IBM Building, Honolulu

Hale Koa Hotel

This is a Brutalist military resort genius:

The Hale Koa Hotel, which means House of the Warrior in Hawaiian, is an Armed Forces Recreation Center (AFRC) resort hotel located on Waikiki Beach and owned by the United States Department of Defense. It sits on the southeast corner of Fort DeRussy on the western end of Waikiki in Honolulu. The hotel has more than one million guests every year, all of whom require the United States Uniformed Services Privilege and Identification Card to lodge at the hotel. Though owned by the DOD, the hotel is entirely self-sustaining, and does not receive any government funding.

Hilton Hale Koa Hotel Honolulu

Hilton Hale Koa Hotel Honolulu

Uniform balconies and a unique history that tracks the martial nature of the state.

Hilton Hale Koa Hotel Honolulu

Waikiki Natatorium War Memorial

Later I took a walk along Waikiki and ended up coming upon this memorial that is an “ocean water public swimming pool”. Stunning and neglected. Here’s a good history of the site.

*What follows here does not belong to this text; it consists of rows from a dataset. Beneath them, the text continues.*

-- ==== Sys2Proof/Tests/Slice0.lean ====
section
/-! SUPPORT. Tests: the WellFormed smoke test, the spec's worked examples, small single commands, and for each
obligation with hypotheses a witness that a concrete state meets them, clause by clause. -/

namespace Sys2Proof.Tests

open Sys2Proof Sys2Proof.Machine

set_option Elab.async false

/-! ### WellFormed refuses ill-formed commands -/

/-- A telegram of this many zero bytes from station 3 to all. -/
def zeros (n : Nat) : Frame := ⟨3, 31, List.replicate n 0⟩

theorem test_long_payload_refused : (Instr.status (zeros 49)).wf = false := by decide
theorem test_longest_payload_accepted : (Instr.offer (zeros 48)).wf = true := by decide
theorem test_known_kind_code_refused : (Instr.kindCodeNotInTable 0x10 (zeros 0)).wf = false := by decide
theorem test_unknown_kind_code_accepted : (Instr.kindCodeNotInTable 0x11 (zeros 0)).wf = true := by decide
theorem test_bad_origin_refused : (Instr.carryOverExpiry ⟨24, 0, 1⟩).wf = false := by decide
theorem test_bad_count_refused : (Instr.carryOverExpiry ⟨23, 256, 1⟩).wf = false := by decide
theorem test_number_zero_refused : (Instr.carryOverExpiry ⟨0, 0, 0⟩).wf = false := by decide
theorem test_number_above_refused : (Instr.carryOverExpiry ⟨0, 0, 65536⟩).wf = false := by decide
theorem test_short_block_refused : (Instr.configCommitVerify (List.replicate 55 0)).wf = false := by decide
theorem test_short_slot_refused : (Instr.commitVerify (List.replicate 63 0)).wf = false := by decide

/-! ### The table gives no bits -/

theorem test_no_word_spells_a_command : decodeTableWord 16 0x1234 = none := by decide

/-! ### The check word and the blocks -/

/-- The CRC of the nine characters 1 to 9 with this polynomial and initial value, a published check value. -/
theorem test_check_word_of_digits :
    checkWord [0x31, 0x32, 0x33, 0x34, 0x35, 0x36, 0x37, 0x38, 0x39] = 0xAEE7 := by decide +kernel
theorem test_default_block_valid : blockValid defaultBlock = true := by decide +kernel
theorem test_default_block_is_the_defaults : settingsOf defaultBlock = {} := by decide +kernel
theorem test_default_factory_valid : factoryValid defaultFactory = true := by decide +kernel
/-- R157, R178: SYNC, kind, source, destination, length, payload. -/
theorem test_frame_layout :
    (frameBytes .claim ⟨4, 31, [1, 1, 0, 0, 120]⟩).take 10 = [0xC9, 0x20, 4, 31, 5, 1, 1, 0, 0, 120] := by
  decide
theorem test_own_frame_is_valid :
    receptionDiscarded ⟨frameBytes .claim ⟨4, 31, [1, 1, 0, 0, 120]⟩, false, false⟩ = false := by
  decide +kernel
theorem test_bad_check_word_is_discarded :
    receptionDiscarded ⟨(frameBytes .claim ⟨4, 31, [1, 1, 0, 0, 120]⟩).set 5 2, false, false⟩ = true := by
  decide +kernel
theorem test_blank_slot_reads_empty : slotState [] 5 = .empty := by decide +kernel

Waikiki Natatorium War Memorial

Hawaii State Capital

Wow what a building.

Hawaii State Capital > Honolulu Walkabout: Downtown

Modernism in its sweeping simplicity and crispness, brutalist in its focus on function, as the bicameral nature of the place is displayed on its sleeves.

Hawaii State Capital > Honolulu Walkabout: Downtown

Downtown Brutalism

Like most cities in America, there are more brutalist beauties if you search for them in the downtown districts that grew in the 60s and 70s. The framing of these stairs made me happy:

Honolulu Walkabout: Downtown

They are at the foot of this complex:

Honolulu Walkabout: Downtown

Random beauts

Lastly, here’s a potpourri of interesting edifices.

Honolulu Walkabout: Downtown

An industrial building with decorative masonry slots.

Hiltion Luau Honolulu

A luau stage built on the roof of a hotel.

Ala Moana Park, Honolulu

A lawn bowls green.

Diamond Head Crater Hike, Honolulu

A tunnel carved into a mountain leading to a war bunker.

Buildings are what you make of them.